The problem is that the time complexity of your code is O(n^2). Your code iterates over all numbers in the list, and for each number arr.count() is called. The method arr.count() will have to iterate the full list again to count the number of times the item occurs. So if the list contains n numbers, this code will have to perform n * n operations.
This means that if the list will become 1000 times larger, it will take 1000000 times longer to solve. In coding problems like this, the test set usually contains at least one list that is so long that it will timeout when using such algorithm, but not when using a more optimized algorithm.
In this specific programming exercise, you know that each list contains only 2 unique numbers. One number occurs exactly 1 time, the other number occurs (n - 1) times.

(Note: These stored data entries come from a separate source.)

-- ==== Sys2Proof/Machine/Boot.lean ====
section
/-! DEFINITION. The boot after a power-on and in a block reset (R319 to R321): the boot ROM's stages, Stolaikor's stages up to pairing,
and those after it. -/
namespace Sys2Proof.Machine

/-! ## Stages 0x01 to 0x05: the boot ROM -/

/-- Whether the boot under way follows a power-on. -/
def coldBoot (s : State) : Bool := !s.faults.inBlockReset

/-- A stage begins. -/
def toStage (n : Nat) (s : State) : State := onLl (fun l => { l with stage := n }) s

/-- Stage 0x02: the vote of R438, the copies that differ, the transition that is open, whether the UDS is withheld. -/
def bootLifecycle (s : State) : State :=
  let st := voteCode (otpRow s 0) (otpRow s 1) (otpRow s 2)
  let differs (c : Nat) : Nat := b2n (decide (st = 0xFF ∨ otpRow s c ≠ lcCode st))
  let s := onTrust (fun t => { t with shadow := [st, st, st] }) (toStage 2 s)
  noteIntent (onLc (fun l => { l with mismatch := BitVec.ofNat 3 (differs 0 + 2 * differs 1 + 4 * differs 2)
                                      udsWithheld := decide (st ≠ 1 ∧ st ≠ 2) }) s)

/-- Candidates of stage 0x03 with their slots: trial, preferred, other; only a slot marked VALID is one. -/
def bootCandidates (s : State) : List Nat :=
  let p := bootPreferred s % 2
  let all := (if bootTrial s = 1 then [0] else if bootTrial s = 2 then [1] else []) ++ [p, 1 - p]
  all.filter (fun k => slotStateOf s k == 1)

/-- The accepted image: its slot, whether it is a trial, whether an earlier candidate was rejected (R318, R319, R349). -/
def bootChoice (s : State) : Option (Nat × Bool × Bool) :=
  let cs := bootCandidates s
  match cs.find? (imageOk s) with
  | none => none
  | some k => some (k, bootTrial s = k + 1, cs.head? ≠ some k)

/-- The trial mark is cleared (R349). -/
def clearTrial (s : State) : State := if bootTrial s = 0 then s else rewriteBoot (fun b => put b 2 [0#8]) s

/-- The trial image that the block reset found uncommitted leaves the other preferred (R349). -/
def dropTrial (s : State) : State :=
  if ¬ s.ll.trial ∨ bootPreferred s = 1 - s.ll.image then s else rewriteBoot (fun b => put b 1 (le 1 (1 - s.ll.image))) s

/-- The UDS as the boot ROM has it (R434): zeros in Test, the fused one in Production; none where it is withheld. -/
def bootUds (s : State) : Option Bytes :=
  if s.lc.udsWithheld then none
  else if shadowState s = 1 then some (zeros 32) else if shadowState s = 2 then some (otpBytes s 6 8) else none

/-- A P-384 private key from 56 B of key material by extra random bits (R231). -/
def scalarOf (b : Bytes) : Nat := beNat b % (p384N - 1) + 1

/-- What an Alias certificate says, in one string: the key, the digest, the SVN, the life-cycle code, the open debug categories. -/
def AliasCert.contents (c : AliasCert) : Bytes := c.pub ++ c.digest ++ le 4 c.svn ++ le 1 c.lc ++ [c.debug]

/-- The Alias certificate under a DeviceID key (R229 step 5). -/
def aliasCertOf (dev : Nat) (pub digest : Bytes) (svn lc : Nat) (mask : Byte) : AliasCert :=
  let c : AliasCert := ⟨pub, digest, svn, lc, mask, []⟩
  let tbs := Sys2Proof.Config.certTbs c.contents
  { c with sig := ecdsaSign dev (scalarOf ((List.range 56).map (Sys2Proof.Config.certNonce tbs))) (sha384 tbs) }

/-- The keys of the chain below a UDS, with the digest of the image and the open debug categories (R231). -/
def diceKeys (uds digest : Bytes) (mask : Byte) (s : State) : State :=
  let cdi0 := hkdf (romBytes 0 48) uds (ascii "EONAL-CDI-0") 48
  let cdi1 := hkdf (digest ++ le 4 s.ll.svn ++ le 1 (shadowState s) ++ [mask]) cdi0 (ascii "EONAL-CDI-1") 48
  let dev := scalarOf (hkdf [] cdi0 (ascii "EONAL-DEVID-1") 56)
  let priv := scalarOf (hkdf [] cdi1 (ascii "EONAL-ALIAS-1") 56)
  let seed := if s.build.mldsa then hkdf [] cdi1 (ascii "EONAL-ALIAS-PQ-1") 32 else []
  onLl (fun l => { l with cdi1 := cdi1, deviceIdPub := publicKey dev, recordKey := hkdf [] cdi0 (ascii "EONAL-RECORD-1") 32
                          aliasPriv := priv, aliasPub := publicKey priv, aliasPqSeed := seed
                          aliasPqPub := if s.build.mldsa then (List.range 1952).map (Sys2Proof.Config.mldsaPub seed) else []
                          aliasCert := some (aliasCertOf dev (publicKey priv) digest s.ll.svn (shadowState s) mask) }) s

/-- The image that runs and its DICE chain, none where the UDS is withheld (R229, R231). -/
def diceChain (slot : Nat) (mask : Byte) (s : State) : State :=
  let h := imageHeader s slot
  let digest := sha384 (h ++ imageBody s slot)
  let s := onLl (fun l => { l with image := slot, imageDigest := digest, svn := fld h 4 4, relMajor := fld h 16 2, relMinor := fld h 18 2
                                   relPatch := fld h 20 4, protoMax := fld h 26 1 }) s
  match bootUds s with
  | none => onLl (fun l => { l with cdi1 := [], deviceIdPub := [], recordKey := [], aliasPriv := 0, aliasPub := [],
                                     aliasPqSeed := [], aliasPqPub := [], aliasCert := none }) s
  | some uds => diceKeys uds digest mask s

/-- Stage 0x05: the debug mask opens (R447, R448), the DICE chain is derived (R229, R231). -/
def bootDice (slot : Nat) (s : State) : State :=
  let old := s.trust.debugNow
  let new := s.trust.pendingMask
  let s := if ¬ coldBoot s ∧ shadowState s = 2 ∧ (old ^^^ new) &&& 0x17#8 ≠ 0 then keepFuses wipeKeys s else s
  diceChain slot new (onTrust (fun t => { t with debugNow := new, debugEver := t.debugEver ||| new }) (toStage 5 s))

/-! ## Stages 0x10 to 0x12: Stolaikor up to pairing -/

/-- Stage 0x10: vigil is armed with a seed (R322). -/
def bootFwStart (s : State) : State :=
  let v := unstatedBytes 4 s
  let s := drawn 4 (toStage 0x10 s)
  onTrust (fun t => { t with vigilArmed := true, vigilValue := BitVec.ofNat 32 (leNat v), vigilLast := now s, vigilKicks := 0, vigilMaxUs := 0 }) s

/-- A copy of the code that lacks bits of it and holds none outside it receives them (R438). -/
def completeCode (s : State) : State :=
  let code := lcCode (shadowState s)
  if shadowState s ≠ 1 ∧ shadowState s ≠ 2 then s else
  (List.range 3).foldl (fun s c => if otpRow s c ||| code = code then burnRow c code s else s) s

/-- Whether stage 0x11 would burn a row or write flash: a transition to resume, a code copy to complete. -/
def burnsPending (s : State) : Bool :=
  s.lc.intent ≠ 0 || ((shadowState s == 1 || shadowState s == 2) && s.lc.mismatch ≠ 0)

/-- The root secret (R230): drawn where none is valid, unless access is End of life's. -/
def bootRoot (s : State) : State :=
  if s.trust.rootValid then (if coldBoot s then onTrust (fun t => { t with rootFresh := false }) s else s)
  else if lcState s = 3 then s
  else
    let (b, s) := drbg 32 s
    onTrust (fun t => { t with rootSecret := b, rootValid := true, rootFresh := true }) s

/-- An internal key of Stolaikor's own, drawn where the slot is empty. -/
def drawIfEmpty (k : Nat) (s : State) : State := if (slotAt s k).state = .empty then drawInternal k s else s

/-- The firmware key (R231), drawn where the slot is empty. -/
def drawFirmware (s : State) : State :=
  if (slotAt s 0).state ≠ .empty then s else
  let (b, s) := drbg 32 s
  putSlot 0 { key := b, cls := .firmware, state := .active, owner := 17, engines := 3#8, uses := uncounted } s

/-- The sealed state at power-on: the management secret and the lock-out count (R237, R258, R509). -/
def restoreSealed (s : State) : State :=
  match readSealed s with
  | none => s
  | some b =>
    let s := onLl (fun l => { l with mgmtFails := fld b 1 4 }) s
    if fld b 0 1 = 0 then s
    else putSlot 1031 { key := sub b 12 32, cls := .management, state := .active, owner := 17, engines := 16#8, flags := b.getD 11 0, uses := fld b 5 6 } s

/-- The digest seeds of the partitions: drawn anew with EXPIRE_AT_RESET or where empty (R237). -/
def bootSeeds (s : State) : State :=
  (List.range 16).foldl (fun s p =>
    let v := slotAt s (1032 + p)
    if partExists s p ∧ (v.state = .empty ∨ v.flags.toNat.testBit 0) then drawSeed p v.flags s else s) s

/-- The key slots of a boot (R231, R237, R439). -/
def bootKeys (s : State) : State :=
  if shadowState s = 0xFF then s else
  let cold := coldBoot s
  let s := drawIfEmpty 1026 (drawFirmware s)
  let s := bootSeeds (drawInternal 1025 (drawInternal 1024 s))
  let s := if cold then restoreSealed s else s
  let (b, s) := drbg 56 s
  onLl (fun l => { l with importPriv := scalarOf b, importPub := publicKey (scalarOf b) }) s

/-- Stage 0x12: each half draws its key pair and nonce and sends them (R17). -/
def startPairing (s : State) : State :=
  let (b, s) := drbg 72 (toStage 0x12 s)
  let e := entropyBytes 72 s
  let s := drawn 72 s
  let wk := scalarOf (b.take 56)
  let ek := scalarOf (e.take 56)
  let s := onSeam (fun x => { x with westPriv := wk, westPub := publicKey wk, westNonce := b.drop 56
                                     eastPriv := ek, eastPub := publicKey ek, eastNonce := e.drop 56 }) s
  let s := seamSend true 1 (.words 0 (wordsOf (s.seam.westPub ++ s.seam.westNonce))) s
  seamSend false 1 (.words 0 (wordsOf (s.seam.eastPub ++ s.seam.eastNonce))) s

/-- A failed health test of stage 0x11 (R232, R319): the DRBG does not run, the fault hub records it, the boot ends HALTED. -/
def entropyFails (s : State) : State :=
  haltBoot 3 stEntropyFail (keepFuses (simpleFault clsEntropy kindLamplighter 0) (onLl (fun l => { l with drbgRunning := false }) s))

/-- Stage 0x11. A power event holds it where it would burn or write flash (R499); an open transition runs from here, and the boot goes
no further (R443). -/
def bootEntropy (inp : BootIn) (s : State) : State :=
  let s := toStage 0x11 s
  if ¬ inp.healthOk then entropyFails s
  else if s.trust.dusk ∧ burnsPending s then onLl (fun l => { l with boot := some inp }) s
  else
    let s := completeCode (onLl (fun l => { l with drbgRunning := true, drbgRequests := 0 }) s)
    if s.lc.intent ≠ 0 then
      lcAdvance (onLc (fun l => { l with ops := lcSteps l.intent l.debugHash, opOn := false }) (onLl (fun l => { l with boot := none }) s))
    else
      let s := keepFuses (fun s => bootKeys (bootRoot s)) s
      let s := if inp.slotKatOk then s
        else keepFuses (recordFault { cls := clsKeyStoreIntegrity, kind := kindKeyStore, inst := 0, status := stKeySlotBad }) s
      keepFuses startPairing (onLl (fun l => { l with boot := some inp }) s)

/-- Stages 0x04 to 0x11 with an image chosen. -/
def bootImage (inp : BootIn) (s : State) : State :=
  let s := onLl (fun l => { l with fallback := l.trial, trial := false }) (dropTrial s)
  match bootChoice s with
  | none => haltBoot 2 stOk (toStage 4 s)
  | some (slot, trial, fell) =>
    let s := clearTrial s
    let s := onLl (fun l => { l with trial := trial, fallback := (l.fallback && !trial) || fell }) s
    bootEntropy inp (bootFwStart (bootDice slot s))

/-- Stage 0x03. Where the boot record is to be rewritten a power event holds it (R499). -/
def bootSelect (inp : BootIn) (s : State) : State :=
  let s := toStage 3 s
  if ¬ inp.flashOk then haltBoot 2 stOk s
  else if s.trust.dusk ∧ (bootTrial s ≠ 0 ∨ s.ll.trial) then onLl (fun l => { l with boot := some inp }) s
  else bootImage inp s

/-- The boot begins (R319). -/
def bootFrom (inp : BootIn) (s : State) : State :=
  let s := onLl (fun l => { l with stage := 1, reason := 0, code := 0, ready := false, halted := false, capRefused := 0, boot := none }) s
  if ¬ inp.selfTest then haltBoot 1 stOk s
  else
    let s := toStage 2 s
    if ¬ inp.otpOk then haltBoot 1 stOk s else bootSelect inp (bootLifecycle s)

/-- A boot that a power event held goes on (R499). -/
def resumeBoot (s : State) : State :=
  match s.ll.boot with
  | none => s
  | some inp => if s.ll.stage = 3 then bootImage inp s else if s.ll.stage = 0x11 then bootEntropy inp s else s

/-! ## Stages 0x13 to 0x1F: after pairing -/

/-- Build parameters as East reports them (R1, R3). -/
def buildList (b : Build) : List Nat := [b.lanterns, b.wicks, b.spares, b.links, b.caps, b.parts, b2n b.mldsa, b.capMin, b.capMax]

/-- Block version 1.0.0. -/
def blockVersion : Nat := 0x01000000

/-- Stage 0x14: a record that fails under the record key is ignored and the manager hears of it, one event for each; the sound ones give
the lanterns their tables; failed wicks of the self-test are marked (R73, R139, R320). -/
def bootRecords (inp : BootIn) (s : State) : State :=
  let s := toStage 0x14 s
  let bad := (allEntries s).filter (fun b => !recordSound s b)
  let s := loadRecords (List.range s.build.lanterns) s
  let s := bad.foldl (fun s _ => postOpenEvent 16 evRecordRejected s) s
  syncRecords (keepFuses (fun s => inp.failedWicks.foldl (fun s w => markWick w.1 w.2 s) s) s)

/-- Where a port's region-control header stands (R48). -/
def headerKey (c : Nat) : Nat := capKey c 0x3FC0000000

/-- Stage 0x15 after a power-on: the header; the metadata of memory that kept nothing is zero (R50). -/
def formatCap (c : Nat) (s : State) : State :=
  onMem (fun m => { m with capacity := twrites 0 (tclear m.capacity (metaAddr 0 + capKey c 0) (headerKey c)) (headerKey c) ([1#8] ++ le 1 c ++ zeros 62) }) s

/-- Stage 0x15 in a block reset: a port whose header names another FORMAT is refused (R49). -/
def checkCap (c : Nat) (s : State) : State :=
  if tget 0 s.mem.capacity (headerKey c) = 1 then s
  else onLl (fun l => { l with capRefused := l.capRefused ||| BitVec.ofNat 8 (2 ^ c), reason := 6, code := stVersion })
    (modCap c (fun x => { x with refused := true }) s)

/-- Stage 0x15. -/
def bootCapacity (s : State) : State :=
  let s := toStage 0x15 s
  (List.range s.build.caps).foldl (fun s c => if coldBoot s then formatCap c s else checkCap c s) s

/-- After a block reset the sessions of the PEER ports that run are renewed (R217). -/
def renewSessions (s : State) : State :=
  if coldBoot s then s else
  (List.range s.build.links).foldl (fun s p => if roleOf s p = 0 ∧ (linkAt s p).state = .up then beginRenewal p s else s) s

/-- Stage 0x1F: the mailboxes are served, the zeroise-all signal falls (R517), the reset is over. -/
def bootReady (s : State) : State :=
  let s := renewSessions s
  let vigil := bits s.faults.lastReset.toNat 63 56 = 3
  let s := onLl (fun l => { l with stage := 0x1F, ready := true, boot := none
                                   reason := if l.reason = 0 ∧ vigil ∧ s.faults.inBlockReset then 7 else l.reason }) s
  let s := onFaults (fun f => { f with inBlockReset := false }) (onIde (fun i => { i with zeroiseAll := false }) s)
  settle {} (seamFlush s)

/-- The debug categories that are open (R434, R447, R448, R515): NOW in Production; in every other state all of them, once the boot has
decided it. -/
def openCategories (s : State) : Byte :=
  if lcState s ≠ 2 ∧ s.ll.stage ≥ 5 ∧ s.ll.reason ≠ 1 then 0x1F else s.trust.debugNow

/-- The boot goes on once the seam is paired. East learns the open debug categories (R515). -/
def continueBoot (s : State) : State :=
  match s.ll.boot with
  | none => s
  | some inp =>
    if s.ll.stage ≠ 0x12 ∨ ¬ s.seam.paired then s else
    let s := onJtag (fun d => { d with eastNow := openCategories s }) (toStage 0x13 s)
    if inp.eastVersion ≠ blockVersion ∨ inp.eastBuild ≠ buildList s.build then haltBoot 5 stVersion s
    else bootReady (toStage 0x17 (bootCapacity (bootRecords inp (onLl (fun l => { l with paired := true }) s))))

/-- SEAM_SESSION (R17). -/
def execSeamSession (m : SeamMsg) (s : State) : Host.Outcome State Fault Refusal :=
  whenFused (fun s => continueBoot (seamTake 1 m (takeSession m) s)) s

end Sys2Proof.Machine
end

You could use a set to find the 2 unique numbers in O(n) time and then iterate over only those 2 items instead of over all n items:
def find_uniq(arr):
for number in set(arr): # using set here!
if arr.count(number) == 1:
return number
The correctness and performance of this function can be tested with the following code:
# Verify code with example input:
find_uniq([ 1, 1, 1, 2, 1, 1 ]) == 2
find_uniq([ 0, 0, 0.55, 0, 0 ]) == 0.55
# Verify performance using a huge array (~1M elements):
huge_array = [1] * 1000000 + [2]
find_uniq(huge_array) == 2